ACTIVITY
Among the entries below, extract exactly the lines that run from the one with "theorem test_decode_sub : decodeTableWord" through the one with "theorem test_decode_rolr : decodeTableWord", both ends included.

Excerpts from a dataset
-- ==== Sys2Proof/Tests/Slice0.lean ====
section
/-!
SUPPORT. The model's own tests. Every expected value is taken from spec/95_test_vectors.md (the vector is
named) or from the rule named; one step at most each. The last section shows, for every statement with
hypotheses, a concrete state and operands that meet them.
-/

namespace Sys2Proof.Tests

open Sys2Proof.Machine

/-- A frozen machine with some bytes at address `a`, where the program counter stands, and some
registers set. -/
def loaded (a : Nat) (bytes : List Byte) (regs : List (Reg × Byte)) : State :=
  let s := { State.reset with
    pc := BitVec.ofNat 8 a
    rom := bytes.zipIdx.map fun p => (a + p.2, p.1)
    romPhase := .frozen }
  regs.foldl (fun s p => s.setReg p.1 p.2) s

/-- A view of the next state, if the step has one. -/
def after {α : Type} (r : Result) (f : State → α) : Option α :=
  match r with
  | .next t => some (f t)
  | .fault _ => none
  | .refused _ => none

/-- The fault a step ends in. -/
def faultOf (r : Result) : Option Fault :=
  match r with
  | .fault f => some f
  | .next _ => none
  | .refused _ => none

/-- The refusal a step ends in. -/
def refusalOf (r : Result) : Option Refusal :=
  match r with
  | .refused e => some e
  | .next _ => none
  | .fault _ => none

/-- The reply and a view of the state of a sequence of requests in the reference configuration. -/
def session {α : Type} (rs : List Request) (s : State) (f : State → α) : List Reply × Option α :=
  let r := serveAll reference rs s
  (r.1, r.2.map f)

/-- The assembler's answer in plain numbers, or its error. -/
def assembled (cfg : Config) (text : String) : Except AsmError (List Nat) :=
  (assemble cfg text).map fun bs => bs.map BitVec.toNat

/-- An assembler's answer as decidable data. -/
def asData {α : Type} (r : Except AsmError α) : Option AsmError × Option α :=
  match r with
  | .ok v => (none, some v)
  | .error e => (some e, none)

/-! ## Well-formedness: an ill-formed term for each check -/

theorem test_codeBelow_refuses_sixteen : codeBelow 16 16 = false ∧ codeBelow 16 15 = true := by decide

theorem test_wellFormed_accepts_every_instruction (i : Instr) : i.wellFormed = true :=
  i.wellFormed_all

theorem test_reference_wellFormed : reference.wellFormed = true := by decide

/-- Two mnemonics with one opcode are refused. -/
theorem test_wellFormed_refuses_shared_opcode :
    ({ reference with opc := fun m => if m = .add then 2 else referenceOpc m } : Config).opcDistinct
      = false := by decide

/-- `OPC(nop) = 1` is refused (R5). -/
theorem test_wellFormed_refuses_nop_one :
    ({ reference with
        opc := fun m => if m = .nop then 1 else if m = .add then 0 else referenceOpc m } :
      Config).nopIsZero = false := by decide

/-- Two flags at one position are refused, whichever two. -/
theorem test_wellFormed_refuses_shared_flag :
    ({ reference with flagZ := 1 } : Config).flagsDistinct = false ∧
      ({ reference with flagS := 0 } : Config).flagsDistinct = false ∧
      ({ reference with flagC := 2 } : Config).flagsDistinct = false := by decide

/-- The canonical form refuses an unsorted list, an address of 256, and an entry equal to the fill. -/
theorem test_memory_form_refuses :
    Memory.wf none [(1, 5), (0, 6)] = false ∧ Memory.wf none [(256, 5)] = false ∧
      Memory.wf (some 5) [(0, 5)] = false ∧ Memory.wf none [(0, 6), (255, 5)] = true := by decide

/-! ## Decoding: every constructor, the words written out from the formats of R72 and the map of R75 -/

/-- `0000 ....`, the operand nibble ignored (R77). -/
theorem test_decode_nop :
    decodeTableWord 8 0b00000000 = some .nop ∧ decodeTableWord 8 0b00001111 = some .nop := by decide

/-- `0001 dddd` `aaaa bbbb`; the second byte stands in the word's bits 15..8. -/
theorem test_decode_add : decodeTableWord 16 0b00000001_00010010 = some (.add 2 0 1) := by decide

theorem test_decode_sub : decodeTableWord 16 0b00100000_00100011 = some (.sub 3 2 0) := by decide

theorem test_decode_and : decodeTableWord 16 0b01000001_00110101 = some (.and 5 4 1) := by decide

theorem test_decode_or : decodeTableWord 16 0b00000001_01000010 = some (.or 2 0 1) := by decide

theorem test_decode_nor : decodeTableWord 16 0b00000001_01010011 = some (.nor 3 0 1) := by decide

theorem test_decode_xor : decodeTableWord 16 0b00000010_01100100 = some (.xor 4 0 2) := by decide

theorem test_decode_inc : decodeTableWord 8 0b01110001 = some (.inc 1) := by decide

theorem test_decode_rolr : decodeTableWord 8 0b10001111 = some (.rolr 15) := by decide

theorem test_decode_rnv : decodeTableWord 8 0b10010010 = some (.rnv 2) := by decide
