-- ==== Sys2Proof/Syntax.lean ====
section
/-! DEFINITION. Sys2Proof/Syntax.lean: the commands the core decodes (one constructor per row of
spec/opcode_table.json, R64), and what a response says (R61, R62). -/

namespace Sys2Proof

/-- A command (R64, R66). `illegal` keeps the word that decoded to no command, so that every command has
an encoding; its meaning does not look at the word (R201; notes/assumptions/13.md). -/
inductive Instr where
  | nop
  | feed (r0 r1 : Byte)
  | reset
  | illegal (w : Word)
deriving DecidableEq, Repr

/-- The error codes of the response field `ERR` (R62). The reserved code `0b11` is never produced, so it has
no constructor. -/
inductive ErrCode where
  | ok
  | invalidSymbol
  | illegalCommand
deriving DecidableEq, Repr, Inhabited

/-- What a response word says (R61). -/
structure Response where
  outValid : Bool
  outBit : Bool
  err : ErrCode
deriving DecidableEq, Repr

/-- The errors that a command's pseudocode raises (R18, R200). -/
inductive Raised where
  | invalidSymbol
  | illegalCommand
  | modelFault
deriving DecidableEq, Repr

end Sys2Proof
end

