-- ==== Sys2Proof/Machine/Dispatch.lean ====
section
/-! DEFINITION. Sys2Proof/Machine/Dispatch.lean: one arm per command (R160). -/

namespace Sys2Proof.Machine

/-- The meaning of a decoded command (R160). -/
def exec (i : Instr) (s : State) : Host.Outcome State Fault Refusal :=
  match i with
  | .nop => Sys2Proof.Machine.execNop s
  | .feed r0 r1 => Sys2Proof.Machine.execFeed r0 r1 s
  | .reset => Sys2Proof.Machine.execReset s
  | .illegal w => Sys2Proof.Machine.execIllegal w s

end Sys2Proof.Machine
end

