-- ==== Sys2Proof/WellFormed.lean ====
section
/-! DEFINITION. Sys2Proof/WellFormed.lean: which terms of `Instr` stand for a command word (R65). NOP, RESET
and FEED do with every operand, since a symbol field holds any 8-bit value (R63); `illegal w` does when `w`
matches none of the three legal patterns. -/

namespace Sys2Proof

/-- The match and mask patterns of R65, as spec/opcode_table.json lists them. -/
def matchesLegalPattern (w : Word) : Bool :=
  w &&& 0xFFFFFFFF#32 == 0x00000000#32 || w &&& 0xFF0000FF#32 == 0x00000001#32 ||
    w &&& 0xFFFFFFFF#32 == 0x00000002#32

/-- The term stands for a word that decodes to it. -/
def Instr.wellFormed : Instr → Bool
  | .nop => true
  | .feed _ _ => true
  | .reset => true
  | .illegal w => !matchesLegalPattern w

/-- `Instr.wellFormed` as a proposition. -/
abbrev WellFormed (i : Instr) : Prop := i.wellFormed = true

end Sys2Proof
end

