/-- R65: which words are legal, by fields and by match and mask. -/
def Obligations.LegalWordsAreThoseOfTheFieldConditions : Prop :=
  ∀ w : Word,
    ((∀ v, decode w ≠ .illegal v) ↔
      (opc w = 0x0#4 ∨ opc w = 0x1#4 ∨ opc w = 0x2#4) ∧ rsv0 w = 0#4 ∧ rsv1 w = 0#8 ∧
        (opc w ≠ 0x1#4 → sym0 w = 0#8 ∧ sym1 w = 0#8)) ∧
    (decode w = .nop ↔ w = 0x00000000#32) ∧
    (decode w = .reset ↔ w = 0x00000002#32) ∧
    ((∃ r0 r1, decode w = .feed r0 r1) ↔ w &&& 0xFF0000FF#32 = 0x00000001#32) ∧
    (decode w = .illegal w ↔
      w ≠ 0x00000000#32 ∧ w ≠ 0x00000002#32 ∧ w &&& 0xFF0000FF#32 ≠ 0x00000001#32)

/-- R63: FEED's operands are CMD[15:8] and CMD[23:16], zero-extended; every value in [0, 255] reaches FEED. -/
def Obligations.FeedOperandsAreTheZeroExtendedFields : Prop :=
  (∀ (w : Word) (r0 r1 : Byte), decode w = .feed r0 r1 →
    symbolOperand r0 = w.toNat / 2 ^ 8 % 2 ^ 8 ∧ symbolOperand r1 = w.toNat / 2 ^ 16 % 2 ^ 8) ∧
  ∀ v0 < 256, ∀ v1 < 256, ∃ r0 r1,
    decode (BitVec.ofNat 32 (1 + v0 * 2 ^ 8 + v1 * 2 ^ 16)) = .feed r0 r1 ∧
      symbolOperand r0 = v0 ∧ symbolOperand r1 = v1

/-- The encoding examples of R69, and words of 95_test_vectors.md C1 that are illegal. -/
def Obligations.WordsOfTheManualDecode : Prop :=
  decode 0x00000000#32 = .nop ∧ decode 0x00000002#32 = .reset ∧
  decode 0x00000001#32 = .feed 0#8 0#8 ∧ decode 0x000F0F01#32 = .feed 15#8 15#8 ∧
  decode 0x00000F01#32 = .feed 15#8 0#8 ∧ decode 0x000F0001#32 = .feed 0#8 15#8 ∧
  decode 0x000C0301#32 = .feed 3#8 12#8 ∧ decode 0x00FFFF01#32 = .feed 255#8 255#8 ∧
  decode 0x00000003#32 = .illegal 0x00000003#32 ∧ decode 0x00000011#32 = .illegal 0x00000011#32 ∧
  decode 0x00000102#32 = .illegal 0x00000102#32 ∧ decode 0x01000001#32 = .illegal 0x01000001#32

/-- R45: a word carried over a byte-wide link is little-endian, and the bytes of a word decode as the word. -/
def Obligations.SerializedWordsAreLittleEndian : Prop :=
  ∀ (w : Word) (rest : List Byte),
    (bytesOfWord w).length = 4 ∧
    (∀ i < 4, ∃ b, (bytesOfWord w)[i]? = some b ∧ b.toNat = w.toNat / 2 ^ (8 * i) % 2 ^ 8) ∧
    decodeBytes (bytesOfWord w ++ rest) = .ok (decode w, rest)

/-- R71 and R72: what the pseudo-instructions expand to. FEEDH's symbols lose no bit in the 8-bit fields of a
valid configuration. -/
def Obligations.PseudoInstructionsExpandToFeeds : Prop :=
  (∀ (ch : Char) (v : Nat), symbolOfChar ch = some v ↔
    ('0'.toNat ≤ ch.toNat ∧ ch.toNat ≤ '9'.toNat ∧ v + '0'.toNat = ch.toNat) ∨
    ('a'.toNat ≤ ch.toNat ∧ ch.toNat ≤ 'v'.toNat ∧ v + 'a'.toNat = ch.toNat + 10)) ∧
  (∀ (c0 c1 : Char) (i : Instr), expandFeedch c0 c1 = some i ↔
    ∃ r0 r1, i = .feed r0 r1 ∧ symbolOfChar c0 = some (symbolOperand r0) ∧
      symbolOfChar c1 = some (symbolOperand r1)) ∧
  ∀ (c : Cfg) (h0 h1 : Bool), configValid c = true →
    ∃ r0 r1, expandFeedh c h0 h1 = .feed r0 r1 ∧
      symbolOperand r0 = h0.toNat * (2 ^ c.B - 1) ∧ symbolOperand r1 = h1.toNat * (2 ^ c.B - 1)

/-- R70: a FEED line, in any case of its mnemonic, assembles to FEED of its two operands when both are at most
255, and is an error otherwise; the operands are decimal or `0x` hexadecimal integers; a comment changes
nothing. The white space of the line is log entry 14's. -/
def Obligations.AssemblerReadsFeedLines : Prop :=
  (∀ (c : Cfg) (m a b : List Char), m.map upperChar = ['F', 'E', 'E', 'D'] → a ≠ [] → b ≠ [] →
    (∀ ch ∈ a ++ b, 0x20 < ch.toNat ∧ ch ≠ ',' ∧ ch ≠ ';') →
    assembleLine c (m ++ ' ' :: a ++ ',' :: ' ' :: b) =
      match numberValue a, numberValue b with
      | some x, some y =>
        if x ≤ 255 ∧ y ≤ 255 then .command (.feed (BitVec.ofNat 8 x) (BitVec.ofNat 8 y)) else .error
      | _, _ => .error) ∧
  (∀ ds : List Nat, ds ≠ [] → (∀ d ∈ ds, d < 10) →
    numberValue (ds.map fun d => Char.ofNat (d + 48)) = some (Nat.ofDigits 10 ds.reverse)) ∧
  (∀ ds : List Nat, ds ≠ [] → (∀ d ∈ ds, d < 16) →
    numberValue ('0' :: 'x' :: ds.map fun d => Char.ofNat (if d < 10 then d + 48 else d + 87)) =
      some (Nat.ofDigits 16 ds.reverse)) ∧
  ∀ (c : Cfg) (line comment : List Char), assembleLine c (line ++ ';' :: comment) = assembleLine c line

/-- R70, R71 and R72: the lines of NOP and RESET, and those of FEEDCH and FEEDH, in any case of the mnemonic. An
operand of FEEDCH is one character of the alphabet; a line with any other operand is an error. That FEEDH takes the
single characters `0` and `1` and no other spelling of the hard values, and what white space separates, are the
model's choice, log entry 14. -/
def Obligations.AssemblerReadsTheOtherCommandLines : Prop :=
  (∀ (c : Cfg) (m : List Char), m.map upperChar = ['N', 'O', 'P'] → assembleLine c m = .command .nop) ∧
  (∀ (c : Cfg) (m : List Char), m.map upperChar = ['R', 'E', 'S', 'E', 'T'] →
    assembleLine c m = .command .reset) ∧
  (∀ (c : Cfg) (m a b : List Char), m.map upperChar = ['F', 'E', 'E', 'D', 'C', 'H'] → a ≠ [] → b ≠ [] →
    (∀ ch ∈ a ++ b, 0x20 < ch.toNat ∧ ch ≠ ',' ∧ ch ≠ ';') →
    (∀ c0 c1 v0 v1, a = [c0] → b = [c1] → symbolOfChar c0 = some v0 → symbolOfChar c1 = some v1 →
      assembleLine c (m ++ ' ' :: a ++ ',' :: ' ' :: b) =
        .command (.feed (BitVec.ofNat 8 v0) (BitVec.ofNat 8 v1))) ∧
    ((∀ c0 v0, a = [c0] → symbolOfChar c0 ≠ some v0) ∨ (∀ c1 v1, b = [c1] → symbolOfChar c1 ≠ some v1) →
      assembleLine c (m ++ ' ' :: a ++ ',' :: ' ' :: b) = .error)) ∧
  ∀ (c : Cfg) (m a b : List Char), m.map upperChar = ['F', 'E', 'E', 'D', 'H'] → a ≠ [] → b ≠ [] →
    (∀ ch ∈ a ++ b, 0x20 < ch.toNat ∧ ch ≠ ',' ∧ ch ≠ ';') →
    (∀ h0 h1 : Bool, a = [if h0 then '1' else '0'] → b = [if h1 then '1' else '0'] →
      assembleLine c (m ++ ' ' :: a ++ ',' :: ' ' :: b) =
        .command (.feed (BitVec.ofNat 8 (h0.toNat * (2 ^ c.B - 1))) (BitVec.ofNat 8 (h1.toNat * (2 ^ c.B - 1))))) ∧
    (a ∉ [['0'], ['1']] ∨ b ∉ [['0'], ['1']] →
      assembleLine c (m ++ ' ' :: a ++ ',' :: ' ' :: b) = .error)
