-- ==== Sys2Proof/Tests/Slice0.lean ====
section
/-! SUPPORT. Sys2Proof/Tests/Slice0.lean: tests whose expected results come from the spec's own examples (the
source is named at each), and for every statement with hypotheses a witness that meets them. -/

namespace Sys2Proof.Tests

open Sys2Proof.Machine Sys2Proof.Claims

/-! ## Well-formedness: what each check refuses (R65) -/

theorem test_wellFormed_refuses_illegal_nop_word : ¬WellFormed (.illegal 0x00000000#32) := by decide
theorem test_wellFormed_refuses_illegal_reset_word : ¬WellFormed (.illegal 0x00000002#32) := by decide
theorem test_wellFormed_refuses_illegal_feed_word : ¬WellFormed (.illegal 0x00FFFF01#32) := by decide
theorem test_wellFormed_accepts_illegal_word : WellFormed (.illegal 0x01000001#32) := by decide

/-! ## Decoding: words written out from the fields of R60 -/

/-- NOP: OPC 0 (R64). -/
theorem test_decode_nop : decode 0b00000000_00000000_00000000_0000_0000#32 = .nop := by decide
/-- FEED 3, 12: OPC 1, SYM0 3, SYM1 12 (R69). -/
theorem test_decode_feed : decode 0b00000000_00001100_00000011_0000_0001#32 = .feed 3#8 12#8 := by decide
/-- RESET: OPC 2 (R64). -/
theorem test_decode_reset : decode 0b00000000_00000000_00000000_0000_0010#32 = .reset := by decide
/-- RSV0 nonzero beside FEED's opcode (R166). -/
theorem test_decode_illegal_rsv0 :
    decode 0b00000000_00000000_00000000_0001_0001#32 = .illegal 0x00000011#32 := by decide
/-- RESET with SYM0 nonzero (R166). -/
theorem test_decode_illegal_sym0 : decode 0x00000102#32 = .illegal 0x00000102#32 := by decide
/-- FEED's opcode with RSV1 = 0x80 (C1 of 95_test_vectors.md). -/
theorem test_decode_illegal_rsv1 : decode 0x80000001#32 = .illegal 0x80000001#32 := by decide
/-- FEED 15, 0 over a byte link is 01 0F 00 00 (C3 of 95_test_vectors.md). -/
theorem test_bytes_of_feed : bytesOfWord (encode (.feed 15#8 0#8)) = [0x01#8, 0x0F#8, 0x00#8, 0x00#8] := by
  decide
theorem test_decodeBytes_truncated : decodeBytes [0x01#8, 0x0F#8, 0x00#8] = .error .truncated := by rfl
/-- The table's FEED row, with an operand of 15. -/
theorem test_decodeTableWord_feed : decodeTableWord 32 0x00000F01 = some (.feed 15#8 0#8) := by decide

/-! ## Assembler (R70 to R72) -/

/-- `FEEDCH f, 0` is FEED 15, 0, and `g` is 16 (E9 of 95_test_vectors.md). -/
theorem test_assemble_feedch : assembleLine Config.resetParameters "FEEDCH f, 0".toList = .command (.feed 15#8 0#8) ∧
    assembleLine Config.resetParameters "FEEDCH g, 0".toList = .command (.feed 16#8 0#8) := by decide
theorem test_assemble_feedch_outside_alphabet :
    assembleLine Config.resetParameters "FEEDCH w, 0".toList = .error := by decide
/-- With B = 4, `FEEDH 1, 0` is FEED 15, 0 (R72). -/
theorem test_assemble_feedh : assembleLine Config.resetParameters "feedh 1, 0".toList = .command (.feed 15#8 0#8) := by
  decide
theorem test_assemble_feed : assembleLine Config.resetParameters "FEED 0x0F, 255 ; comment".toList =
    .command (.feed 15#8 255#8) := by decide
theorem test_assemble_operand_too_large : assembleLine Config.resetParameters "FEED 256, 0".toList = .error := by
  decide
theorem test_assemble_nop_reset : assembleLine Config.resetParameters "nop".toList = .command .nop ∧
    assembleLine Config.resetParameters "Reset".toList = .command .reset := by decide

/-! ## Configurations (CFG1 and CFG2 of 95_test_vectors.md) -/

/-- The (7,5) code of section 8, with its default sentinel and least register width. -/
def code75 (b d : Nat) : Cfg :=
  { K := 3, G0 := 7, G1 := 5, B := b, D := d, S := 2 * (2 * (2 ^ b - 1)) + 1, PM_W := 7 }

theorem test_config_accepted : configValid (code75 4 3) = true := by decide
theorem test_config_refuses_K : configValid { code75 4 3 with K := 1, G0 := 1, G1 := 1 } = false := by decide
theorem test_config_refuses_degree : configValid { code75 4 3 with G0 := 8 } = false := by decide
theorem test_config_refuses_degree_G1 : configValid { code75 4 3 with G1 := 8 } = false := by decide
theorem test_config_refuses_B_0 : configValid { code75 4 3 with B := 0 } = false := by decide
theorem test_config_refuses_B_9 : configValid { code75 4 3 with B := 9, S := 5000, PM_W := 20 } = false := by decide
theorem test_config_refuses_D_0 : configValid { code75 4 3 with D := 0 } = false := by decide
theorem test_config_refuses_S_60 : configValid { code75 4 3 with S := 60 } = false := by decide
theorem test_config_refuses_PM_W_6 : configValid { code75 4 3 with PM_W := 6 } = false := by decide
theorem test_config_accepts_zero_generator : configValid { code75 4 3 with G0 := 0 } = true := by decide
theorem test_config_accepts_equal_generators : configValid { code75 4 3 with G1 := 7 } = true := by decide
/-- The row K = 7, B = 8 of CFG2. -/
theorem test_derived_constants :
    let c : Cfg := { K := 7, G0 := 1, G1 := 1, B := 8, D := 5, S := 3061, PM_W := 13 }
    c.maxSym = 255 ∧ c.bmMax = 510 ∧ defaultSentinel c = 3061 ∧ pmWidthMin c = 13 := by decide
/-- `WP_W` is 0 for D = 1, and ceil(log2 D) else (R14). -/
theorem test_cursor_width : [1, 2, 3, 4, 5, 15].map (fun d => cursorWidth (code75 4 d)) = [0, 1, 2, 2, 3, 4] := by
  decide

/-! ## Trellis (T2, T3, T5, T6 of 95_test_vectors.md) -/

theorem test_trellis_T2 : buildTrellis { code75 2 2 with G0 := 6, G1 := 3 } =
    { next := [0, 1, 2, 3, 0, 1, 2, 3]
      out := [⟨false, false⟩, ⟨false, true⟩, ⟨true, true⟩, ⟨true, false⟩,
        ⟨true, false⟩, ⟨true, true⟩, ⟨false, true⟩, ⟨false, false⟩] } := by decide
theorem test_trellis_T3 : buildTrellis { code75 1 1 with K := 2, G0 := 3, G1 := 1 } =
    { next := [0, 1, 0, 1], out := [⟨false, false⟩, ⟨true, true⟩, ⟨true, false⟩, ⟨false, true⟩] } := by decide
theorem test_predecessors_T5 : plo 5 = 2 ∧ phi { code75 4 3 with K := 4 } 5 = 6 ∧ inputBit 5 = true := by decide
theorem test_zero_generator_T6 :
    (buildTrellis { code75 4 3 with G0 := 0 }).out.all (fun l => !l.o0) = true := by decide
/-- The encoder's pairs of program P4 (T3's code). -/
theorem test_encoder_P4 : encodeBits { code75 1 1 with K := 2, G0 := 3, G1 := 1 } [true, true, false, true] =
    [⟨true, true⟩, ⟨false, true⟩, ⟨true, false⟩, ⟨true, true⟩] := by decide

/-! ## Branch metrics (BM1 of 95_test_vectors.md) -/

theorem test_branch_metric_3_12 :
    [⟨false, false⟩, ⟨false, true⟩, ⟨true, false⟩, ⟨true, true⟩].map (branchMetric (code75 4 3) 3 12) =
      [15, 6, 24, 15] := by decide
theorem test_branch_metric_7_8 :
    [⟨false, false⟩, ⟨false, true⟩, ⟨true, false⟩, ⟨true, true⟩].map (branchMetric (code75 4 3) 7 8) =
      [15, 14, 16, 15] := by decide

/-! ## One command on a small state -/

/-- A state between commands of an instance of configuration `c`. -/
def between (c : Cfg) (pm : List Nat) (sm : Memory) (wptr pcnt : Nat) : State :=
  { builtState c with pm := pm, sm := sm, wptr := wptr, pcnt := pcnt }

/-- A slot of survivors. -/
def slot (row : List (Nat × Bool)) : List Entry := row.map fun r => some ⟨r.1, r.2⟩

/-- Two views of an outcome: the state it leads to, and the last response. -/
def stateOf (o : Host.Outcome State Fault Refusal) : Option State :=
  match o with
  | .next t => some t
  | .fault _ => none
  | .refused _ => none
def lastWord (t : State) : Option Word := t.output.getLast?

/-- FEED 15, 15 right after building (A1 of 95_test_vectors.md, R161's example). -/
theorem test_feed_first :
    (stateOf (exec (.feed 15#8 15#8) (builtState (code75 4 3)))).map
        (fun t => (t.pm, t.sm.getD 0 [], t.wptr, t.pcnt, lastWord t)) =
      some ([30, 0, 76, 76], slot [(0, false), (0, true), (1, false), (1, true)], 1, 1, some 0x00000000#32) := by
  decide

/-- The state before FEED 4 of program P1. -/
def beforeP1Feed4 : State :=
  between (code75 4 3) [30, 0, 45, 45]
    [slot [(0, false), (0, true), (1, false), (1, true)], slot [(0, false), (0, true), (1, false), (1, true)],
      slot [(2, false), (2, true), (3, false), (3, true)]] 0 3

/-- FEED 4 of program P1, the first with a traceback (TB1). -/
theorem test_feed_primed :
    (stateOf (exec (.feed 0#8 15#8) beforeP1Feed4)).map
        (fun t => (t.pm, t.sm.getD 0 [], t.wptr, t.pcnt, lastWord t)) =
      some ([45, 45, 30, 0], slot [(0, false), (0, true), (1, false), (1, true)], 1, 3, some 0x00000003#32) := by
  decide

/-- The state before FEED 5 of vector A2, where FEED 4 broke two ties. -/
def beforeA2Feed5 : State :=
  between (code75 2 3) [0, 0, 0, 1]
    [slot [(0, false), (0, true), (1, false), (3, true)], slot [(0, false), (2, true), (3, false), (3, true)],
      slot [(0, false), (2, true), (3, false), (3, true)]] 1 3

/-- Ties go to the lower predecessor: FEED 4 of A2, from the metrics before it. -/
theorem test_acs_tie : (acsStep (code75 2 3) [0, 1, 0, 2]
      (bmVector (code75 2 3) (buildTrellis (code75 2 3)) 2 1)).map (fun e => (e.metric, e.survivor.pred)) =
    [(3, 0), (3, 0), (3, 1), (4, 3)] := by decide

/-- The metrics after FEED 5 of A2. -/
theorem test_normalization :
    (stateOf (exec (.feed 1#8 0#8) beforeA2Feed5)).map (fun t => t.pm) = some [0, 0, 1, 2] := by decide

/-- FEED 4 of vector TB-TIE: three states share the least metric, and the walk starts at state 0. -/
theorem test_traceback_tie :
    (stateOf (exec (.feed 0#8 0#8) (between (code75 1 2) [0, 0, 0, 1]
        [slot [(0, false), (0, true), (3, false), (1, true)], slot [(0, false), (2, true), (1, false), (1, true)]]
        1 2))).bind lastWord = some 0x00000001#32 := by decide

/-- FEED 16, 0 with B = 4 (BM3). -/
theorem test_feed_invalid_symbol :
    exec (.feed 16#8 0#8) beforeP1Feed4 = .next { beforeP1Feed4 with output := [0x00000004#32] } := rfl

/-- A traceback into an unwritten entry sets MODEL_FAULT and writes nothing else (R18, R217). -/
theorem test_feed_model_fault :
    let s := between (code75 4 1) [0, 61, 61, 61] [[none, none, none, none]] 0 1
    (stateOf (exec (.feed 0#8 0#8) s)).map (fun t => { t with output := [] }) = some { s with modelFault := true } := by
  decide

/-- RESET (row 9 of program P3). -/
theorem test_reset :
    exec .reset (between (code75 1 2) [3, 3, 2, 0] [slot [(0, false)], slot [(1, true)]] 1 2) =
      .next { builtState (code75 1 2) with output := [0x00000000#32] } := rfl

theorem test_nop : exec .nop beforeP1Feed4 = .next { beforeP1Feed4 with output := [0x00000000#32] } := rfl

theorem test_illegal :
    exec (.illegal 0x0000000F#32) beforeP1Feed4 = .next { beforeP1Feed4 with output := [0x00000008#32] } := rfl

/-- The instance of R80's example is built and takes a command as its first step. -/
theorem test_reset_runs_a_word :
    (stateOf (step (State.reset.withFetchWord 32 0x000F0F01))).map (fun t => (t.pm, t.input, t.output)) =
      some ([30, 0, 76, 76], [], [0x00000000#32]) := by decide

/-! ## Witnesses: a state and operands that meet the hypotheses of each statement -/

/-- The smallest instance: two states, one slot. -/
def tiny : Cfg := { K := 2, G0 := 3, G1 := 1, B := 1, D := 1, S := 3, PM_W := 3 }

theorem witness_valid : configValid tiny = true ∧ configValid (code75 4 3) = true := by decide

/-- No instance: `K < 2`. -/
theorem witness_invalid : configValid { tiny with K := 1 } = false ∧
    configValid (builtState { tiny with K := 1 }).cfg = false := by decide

ANSWER BOX
theorem test_decode_sub : decodeTableWord 16 0b00100000_00100011 = some (.sub 3 2 0) := by decide

theorem test_decode_and : decodeTableWord 16 0b01000001_00110101 = some (.and 5 4 1) := by decide

theorem test_decode_or : decodeTableWord 16 0b00000001_01000010 = some (.or 2 0 1) := by decide

theorem test_decode_nor : decodeTableWord 16 0b00000001_01010011 = some (.nor 3 0 1) := by decide

theorem test_decode_xor : decodeTableWord 16 0b00000010_01100100 = some (.xor 4 0 2) := by decide

theorem test_decode_inc : decodeTableWord 8 0b01110001 = some (.inc 1) := by decide

theorem test_decode_rolr : decodeTableWord 8 0b10001111 = some (.rolr 15) := by decide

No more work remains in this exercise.